Una cadena alemana de supermercados oferta algo que siempre me llamó la atención: una de esas navajas que vienen acompañadas de un sinfín de útiles desplegables en abanico. Más de una vez estuve tentado de hacerme con una parecida a esta que, siendo alemana, debe tener precisión milimétrica. El objeto en sí mismo es fascinante y llevarlo encima puede que le dé a uno toda la seguridad del mundo. Cualquier necesidad quedaría satisfecha con sólo sacarla del bolsillo. Así de sencillo y socorrido.

¿Cualquier cosa? ¿Seguro?

¿Y si necesito un abrazo? ¿Podría sacar de entre todos sus recursos esos brazos y la fuerza calurosa que me conforte? Podría querer un buen consejo. ¿Surgiría del manojo una voz sabia? ¿Y una sonrisa? ¿Una herramienta de ésas sería capaz de esbozarla para mí?
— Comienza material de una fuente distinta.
/-! ### What a cancel marks and keeps of a request (R170) -/

/-- The marks of a cancel, the log and the pages. -/
def cancelView (r : Req) : Bool × Bool × List Word × List PageEnt := (r.cancelled, r.strm.closed, r.log, r.pages)

theorem pushEntry_id (r : Req) (e : RingEnt) : (pushEntry r e).id = r.id := by
  unfold pushEntry
  split <;> rfl

theorem pushEntry_log (r : Req) (e : RingEnt) : (pushEntry r e).log = r.log := by
  unfold pushEntry
  split <;> rfl

theorem pushEntry_pages (r : Req) (e : RingEnt) : (pushEntry r e).pages = r.pages := by
  unfold pushEntry
  split <;> rfl

theorem putEntry_closed (here : Bool) (st : Stream) (e : RingEnt) : (putEntry here st e).closed = st.closed := by
  unfold putEntry
  dsimp only
  split <;> rfl

theorem drainWindow_closed (here : Bool) (lap : Word) (st : Stream) (es : List RingEnt) :
    (drainWindow here lap st es).2.closed = st.closed := by
  induction es generalizing st with
  | nil => rfl
  | cons e es ih =>
    unfold drainWindow
    split
    · exact (ih _).trans (putEntry_closed ..)
    · rfl

theorem readCons_closed (s : State) (st : Stream) : (readCons s st).1.closed = st.closed := by
  unfold readCons
  split <;> rfl

theorem readCons_reqs (s : State) (st : Stream) : (readCons s st).2.reqs = s.reqs := by
  unfold readCons
  split <;> rfl

theorem sendEntries_reqs (s : State) (st : Stream) (xs : List (BitVec 64 × List Word)) (irq : Bool) :
    (sendEntries s st xs irq).reqs = s.reqs := by
  unfold sendEntries
  dsimp only
  split
  · split
    · rw [msix_reqs, emitAll_reqs]
    · rfl
  · split
    · rfl
    · exact reqs_of_sansTransport (sysSend_sansTransport ..)

theorem findReq_sendEntries {s u : State} {b : BatonId} {r : Req} (hu : u.reqs = s.reqs) (h : findReq s b = some r)
    (st st' : Stream) (xs : List (BitVec 64 × List Word)) (irq : Bool) :
    findReq (sendEntries (modReq u b fun r => { r with strm := st }) st' xs irq) b = some { r with strm := st } := by
  rw [findReq_eq_of_reqs (sendEntries_reqs ..), findReq_modReq_self fun _ => by rfl]
  exact (findReq_eq_of_reqs hu b).trans h

/-- SRG's turn for a ring changes only the stream of its request, and never closes nor opens it. -/
theorem findReq_flushRing {s : State} {b : BatonId} {r : Req} (h : findReq s b = some r) :
    ∃ st, findReq (flushRing s b) b = some { r with strm := st } ∧ st.closed = r.strm.closed := by
  unfold flushRing
  simp only [h]
  split
  · exact ⟨r.strm, h, rfl⟩
  · refine ⟨_, findReq_sendEntries ?_ h .., ?_⟩
    · split
      · rfl
      · exact readCons_reqs ..
    · split <;> split <;> simp only [drainWindow_closed, readCons_closed]
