-- ==== Sys2Proof/Machine/Shift.lean ====
section
/-! DEFINITION. Shift: the meanings of the seven rotates and shifts (44_shift_rotate.md, R71 to R77), on any register in place. -/

namespace Sys2Proof.Machine

/-- RLC_B (R71). -/
def execRlcB (s : State) : Result := shiftReg .rlc .b s

/-- RLC_C (R71). -/
def execRlcC (s : State) : Result := shiftReg .rlc .c s

/-- RLC_D (R71). -/
def execRlcD (s : State) : Result := shiftReg .rlc .d s

/-- RLC_E (R71). -/
def execRlcE (s : State) : Result := shiftReg .rlc .e s

/-- RLC_H (R71). -/
def execRlcH (s : State) : Result := shiftReg .rlc .h s

/-- RLC_L (R71). -/
def execRlcL (s : State) : Result := shiftReg .rlc .l s

/-- RLC_A (R71). -/
def execRlcA (s : State) : Result := shiftReg .rlc .a s

/-- RRC_B (R72). -/
def execRrcB (s : State) : Result := shiftReg .rrc .b s

/-- RRC_C (R72). -/
def execRrcC (s : State) : Result := shiftReg .rrc .c s

/-- RRC_D (R72). -/
def execRrcD (s : State) : Result := shiftReg .rrc .d s

/-- RRC_E (R72). -/
def execRrcE (s : State) : Result := shiftReg .rrc .e s

/-- RRC_H (R72). -/
def execRrcH (s : State) : Result := shiftReg .rrc .h s

/-- RRC_L (R72). -/
def execRrcL (s : State) : Result := shiftReg .rrc .l s

/-- RRC_A (R72). -/
def execRrcA (s : State) : Result := shiftReg .rrc .a s

/-- RL_B (R73). -/
def execRlB (s : State) : Result := shiftReg .rl .b s

/-- RL_C (R73). -/
def execRlC (s : State) : Result := shiftReg .rl .c s

/-- RL_D (R73). -/
def execRlD (s : State) : Result := shiftReg .rl .d s

/-- RL_E (R73). -/
def execRlE (s : State) : Result := shiftReg .rl .e s

/-- RL_H (R73). -/
def execRlH (s : State) : Result := shiftReg .rl .h s

/-- RL_L (R73). -/
def execRlL (s : State) : Result := shiftReg .rl .l s

/-- RL_A (R73). -/
def execRlA (s : State) : Result := shiftReg .rl .a s

/-- RR_B (R74). -/
def execRrB (s : State) : Result := shiftReg .rr .b s

/-- RR_C (R74). -/
def execRrC (s : State) : Result := shiftReg .rr .c s

/-- RR_D (R74). -/
def execRrD (s : State) : Result := shiftReg .rr .d s

/-- RR_E (R74). -/
def execRrE (s : State) : Result := shiftReg .rr .e s

/-- RR_H (R74). -/
def execRrH (s : State) : Result := shiftReg .rr .h s

/-- RR_L (R74). -/
def execRrL (s : State) : Result := shiftReg .rr .l s

/-- RR_A (R74). -/
def execRrA (s : State) : Result := shiftReg .rr .a s

/-- SLA_B (R75). -/
def execSlaB (s : State) : Result := shiftReg .sla .b s

/-- SLA_C (R75). -/
def execSlaC (s : State) : Result := shiftReg .sla .c s

/-- SLA_D (R75). -/
def execSlaD (s : State) : Result := shiftReg .sla .d s

/-- SLA_E (R75). -/
def execSlaE (s : State) : Result := shiftReg .sla .e s

/-- SLA_H (R75). -/
def execSlaH (s : State) : Result := shiftReg .sla .h s

/-- SLA_L (R75). -/
def execSlaL (s : State) : Result := shiftReg .sla .l s

/-- SLA_A (R75). -/
def execSlaA (s : State) : Result := shiftReg .sla .a s

/-- SRA_B (R76). -/
def execSraB (s : State) : Result := shiftReg .sra .b s

/-- SRA_C (R76). -/
def execSraC (s : State) : Result := shiftReg .sra .c s

/-- SRA_D (R76). -/
def execSraD (s : State) : Result := shiftReg .sra .d s

/-- SRA_E (R76). -/
def execSraE (s : State) : Result := shiftReg .sra .e s

/-- SRA_H (R76). -/
def execSraH (s : State) : Result := shiftReg .sra .h s

/-- SRA_L (R76). -/
def execSraL (s : State) : Result := shiftReg .sra .l s

/-- SRA_A (R76). -/
def execSraA (s : State) : Result := shiftReg .sra .a s

/-- SRL_B (R77). -/
def execSrlB (s : State) : Result := shiftReg .srl .b s

/-- SRL_C (R77). -/
def execSrlC (s : State) : Result := shiftReg .srl .c s

/-- SRL_D (R77). -/
def execSrlD (s : State) : Result := shiftReg .srl .d s

/-- SRL_E (R77). -/
def execSrlE (s : State) : Result := shiftReg .srl .e s

/-- SRL_H (R77). -/
def execSrlH (s : State) : Result := shiftReg .srl .h s

/-- SRL_L (R77). -/
def execSrlL (s : State) : Result := shiftReg .srl .l s

/-- SRL_A (R77). -/
def execSrlA (s : State) : Result := shiftReg .srl .a s

end Sys2Proof.Machine
end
Pensemos que sí. Que todo lo que imaginamos es posible. Que en un bolsillo caben esos brazos firmes y tiernos a la vez, esa voz hecha de las palabras precisas y ese gesto afable al que devuelvo otro idéntico y siempre agradecido.

domingo, 19 de octubre de 2008

Animales nocturnos

Qué difícil es ser ave nocturna cuando tus alas sólo se activan con un baño de luz. Un baño que rompa la pereza nacida de la quietud, espabile los músculos y los haga moverse.

Y qué raro resulta volar a deshora, cuando tu vehículo no ha podido tomar el calor preciso. Es posible arrancar pero no es sencillo mantener la altura. Tenemos nuestro tempo y también nuestro tiempo, la hora en la que logramos ser.

Voy encontrando seres que buscan su camino en la oscuridad y son capaces de encontrarlo. Al menos una dirección para avanzar. Su energía viene de la sombra. De esa sombra que no existe porque no hay astro que la proyecte. Así es, se alimentan de tal ausencia para buscar lo que todos buscamos.

O tal vez su búsqueda sea diferente. Sea otra.

miércoles, 15 de octubre de 2008

Personas agradecidas

La abuela tiene la enorme suerte de contar con una gran familia. A la mayoría nos tiene muy cerca del lugar donde no le queda otro remedio que pasar unos cuantos días ya. Vamos por allí, unos y otros, queriendo acompañarla y también que se sienta acompañada. Al menos esa es la intención: estar por si nos necesita, para darle toda nuestra ayuda.

Cuando una persona ya no puede expresar bien lo que le pasa, lo que piensa o lo que siente, es muy difícil saber si se hace todo lo que precisaría o querría en cada momento. Te preguntas si le gusta que le hables, que le cuentes tus cosas, o si preferiría que te quedases calladito y, por tanto, más guapo. Los sentidos lo son todo y si éstos se ausentan no estamos completos. A la abuela le faltan algunos trocitos de ese cuadro de los sentidos. No le va a ser fácil recomponerlo, aunque es capaz de darnos muchas sorpresas.

Estoy seguro de que le encantaría poder agradecer todas las atenciones que está recibiendo en el hospital. Frente a su habitación cuelgan de la pared unas cuantas placas. Son doradas o plateadas, montadas sobre una base de madera oscura. Unas reproducen la forma de esos pergaminos reunidos en legajos que tienen los bordes gastados y rotos por el uso y el paso de los años. Otras quedan enmarcadas por motivos vegetales. Alguna de ellas combina el dorado con la plata. Todas contienen textos grabados en letras mayúsculas, cuadradas y formales, o minúsculas, de trazo adelantado y amable.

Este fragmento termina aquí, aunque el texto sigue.